When we first got our patio installed, the surrounding ground looked like this (right). That ragged slope is formed from several blocks of sod that we dug out of the area where the patio now is, which we stacked up around the edge to build up the ground to the required height. They're stacked about three high closest to the near corner of the patio, then the stack drops off gradually in all directions. This helped make the overall slope of the yard near the patio a bit less precipitous, but it was still rather uneven and tricky to walk on.
As of last weekend, however, it looks like this (left). Basically, we just scooped up dirt from the big pile we had left over from the excavation stage, dumped it over the terraformed areas, spread it out, and stomped on it until we had a relatively smooth slope. With the new dirt layered over the old turf blocks, the slope is now less steep and more even than it was before—but unfortunately, the bare dirt doesn't make a terribly stable surface. Eventually, we'll seed it over with grass (ideally a variety that can compete well with our stubborn lawn weeds), but according to the lady in the garden department at Home Depot, we'll need to wait until fall, because grass doesn't germinate well in hot weather.

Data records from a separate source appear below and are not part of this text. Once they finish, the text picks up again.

/-! Two updates of one field. -/

@[simp] theorem State.setPhase_setPhase (x y : Phase) : (s.setPhase x).setPhase y = s.setPhase y := rfl
@[simp] theorem State.setStuck_setStuck (x y : Option Nat) : (s.setStuck x).setStuck y = s.setStuck y := rfl
@[simp] theorem State.setRegs_setRegs (x y : Regs) : (s.setRegs x).setRegs y = s.setRegs y := rfl
@[simp] theorem State.setLatch_setLatch (x y : Latch) : (s.setLatch x).setLatch y = s.setLatch y := rfl
@[simp] theorem State.setWork_setWork (x y : Work) : (s.setWork x).setWork y = s.setWork y := rfl
@[simp] theorem State.setMem_setMem (x y : Memory) : (s.setMem x).setMem y = s.setMem y := rfl
@[simp] theorem State.setRet_setRet (x y : OpRet) : (s.setRet x).setRet y = s.setRet y := rfl

/-! An update that writes what the field holds. -/

@[simp] theorem State.setPhase_self : s.setPhase s.phase = s := rfl
@[simp] theorem State.setStuck_self : s.setStuck s.stuck = s := rfl
@[simp] theorem State.setRegs_self : s.setRegs s.regs = s := rfl
@[simp] theorem State.setLatch_self : s.setLatch s.latch = s := rfl
@[simp] theorem State.setWork_self : s.setWork s.work = s := rfl
@[simp] theorem State.setMem_self : s.setMem s.mem = s := rfl
@[simp] theorem State.setRet_self : s.setRet s.ret = s := rfl

/-! The latched operands. -/

@[simp] theorem State.setPhase_src (p : Phase) : (s.setPhase p).src = s.src := rfl
@[simp] theorem State.setPhase_srclen (p : Phase) : (s.setPhase p).srclen = s.srclen := rfl
@[simp] theorem State.setPhase_dst (p : Phase) : (s.setPhase p).dst = s.dst := rfl
@[simp] theorem State.setPhase_cap (p : Phase) : (s.setPhase p).cap = s.cap := rfl
@[simp] theorem State.setStuck_src (x : Option Nat) : (s.setStuck x).src = s.src := rfl
@[simp] theorem State.setStuck_srclen (x : Option Nat) : (s.setStuck x).srclen = s.srclen := rfl
@[simp] theorem State.setStuck_dst (x : Option Nat) : (s.setStuck x).dst = s.dst := rfl
@[simp] theorem State.setStuck_cap (x : Option Nat) : (s.setStuck x).cap = s.cap := rfl
@[simp] theorem State.setRegs_src (r : Regs) : (s.setRegs r).src = s.src := rfl
@[simp] theorem State.setRegs_srclen (r : Regs) : (s.setRegs r).srclen = s.srclen := rfl
@[simp] theorem State.setRegs_dst (r : Regs) : (s.setRegs r).dst = s.dst := rfl
@[simp] theorem State.setRegs_cap (r : Regs) : (s.setRegs r).cap = s.cap := rfl
@[simp] theorem State.setWork_src (w : Work) : (s.setWork w).src = s.src := rfl
@[simp] theorem State.setWork_srclen (w : Work) : (s.setWork w).srclen = s.srclen := rfl
@[simp] theorem State.setWork_dst (w : Work) : (s.setWork w).dst = s.dst := rfl
@[simp] theorem State.setWork_cap (w : Work) : (s.setWork w).cap = s.cap := rfl
@[simp] theorem State.setMem_src (m : Memory) : (s.setMem m).src = s.src := rfl
@[simp] theorem State.setMem_srclen (m : Memory) : (s.setMem m).srclen = s.srclen := rfl
@[simp] theorem State.setMem_dst (m : Memory) : (s.setMem m).dst = s.dst := rfl
@[simp] theorem State.setMem_cap (m : Memory) : (s.setMem m).cap = s.cap := rfl
@[simp] theorem State.setRet_src (r : OpRet) : (s.setRet r).src = s.src := rfl
@[simp] theorem State.setRet_srclen (r : OpRet) : (s.setRet r).srclen = s.srclen := rfl
@[simp] theorem State.setRet_dst (r : OpRet) : (s.setRet r).dst = s.dst := rfl
@[simp] theorem State.setRet_cap (r : OpRet) : (s.setRet r).cap = s.cap := rfl
@[simp] theorem State.setInbox_src (q : List HostOp) : (s.setInbox q).src = s.src := rfl
@[simp] theorem State.setInbox_srclen (q : List HostOp) : (s.setInbox q).srclen = s.srclen := rfl
@[simp] theorem State.setInbox_dst (q : List HostOp) : (s.setInbox q).dst = s.dst := rfl
@[simp] theorem State.setInbox_cap (q : List HostOp) : (s.setInbox q).cap = s.cap := rfl
@[simp] theorem State.observe_src (o : Observation) : (s.observe o).src = s.src := rfl
@[simp] theorem State.observe_srclen (o : Observation) : (s.observe o).srclen = s.srclen := rfl
@[simp] theorem State.observe_dst (o : Observation) : (s.observe o).dst = s.dst := rfl
@[simp] theorem State.observe_cap (o : Observation) : (s.observe o).cap = s.cap := rfl
@[simp] theorem State.setBusyLeft_src (n : Nat) : (s.setBusyLeft n).src = s.src := rfl
@[simp] theorem State.setBusyLeft_srclen (n : Nat) : (s.setBusyLeft n).srclen = s.srclen := rfl
@[simp] theorem State.setBusyLeft_dst (n : Nat) : (s.setBusyLeft n).dst = s.dst := rfl
@[simp] theorem State.setBusyLeft_cap (n : Nat) : (s.setBusyLeft n).cap = s.cap := rfl
@[simp] theorem State.addDraws_src (n : Nat) : (s.addDraws n).src = s.src := rfl
@[simp] theorem State.addDraws_srclen (n : Nat) : (s.addDraws n).srclen = s.srclen := rfl
@[simp] theorem State.addDraws_dst (n : Nat) : (s.addDraws n).dst = s.dst := rfl
@[simp] theorem State.addDraws_cap (n : Nat) : (s.addDraws n).cap = s.cap := rfl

So while we wait for planting time, we'll probably have to go through several rounds of building up and tamping down the slope to get it nice and firm. Fortunately, we've still got plenty of dirt left to work with. Unfortunately, there's no way this slope is going to use up all of it, even after multiple rounds of adding a little more each time. I guess we'll end up pushing the rest of it up onto the hill behind it, to hide itself among the weeds and forsythias. By the time we get around to replacing those weeds and forsythias with something else (which will probably be our next big landscaping project), the extra dirt should be fully integrated into the hillside.
Too bad we can't make the remaining concrete chunks disappear into the landscape just as easily.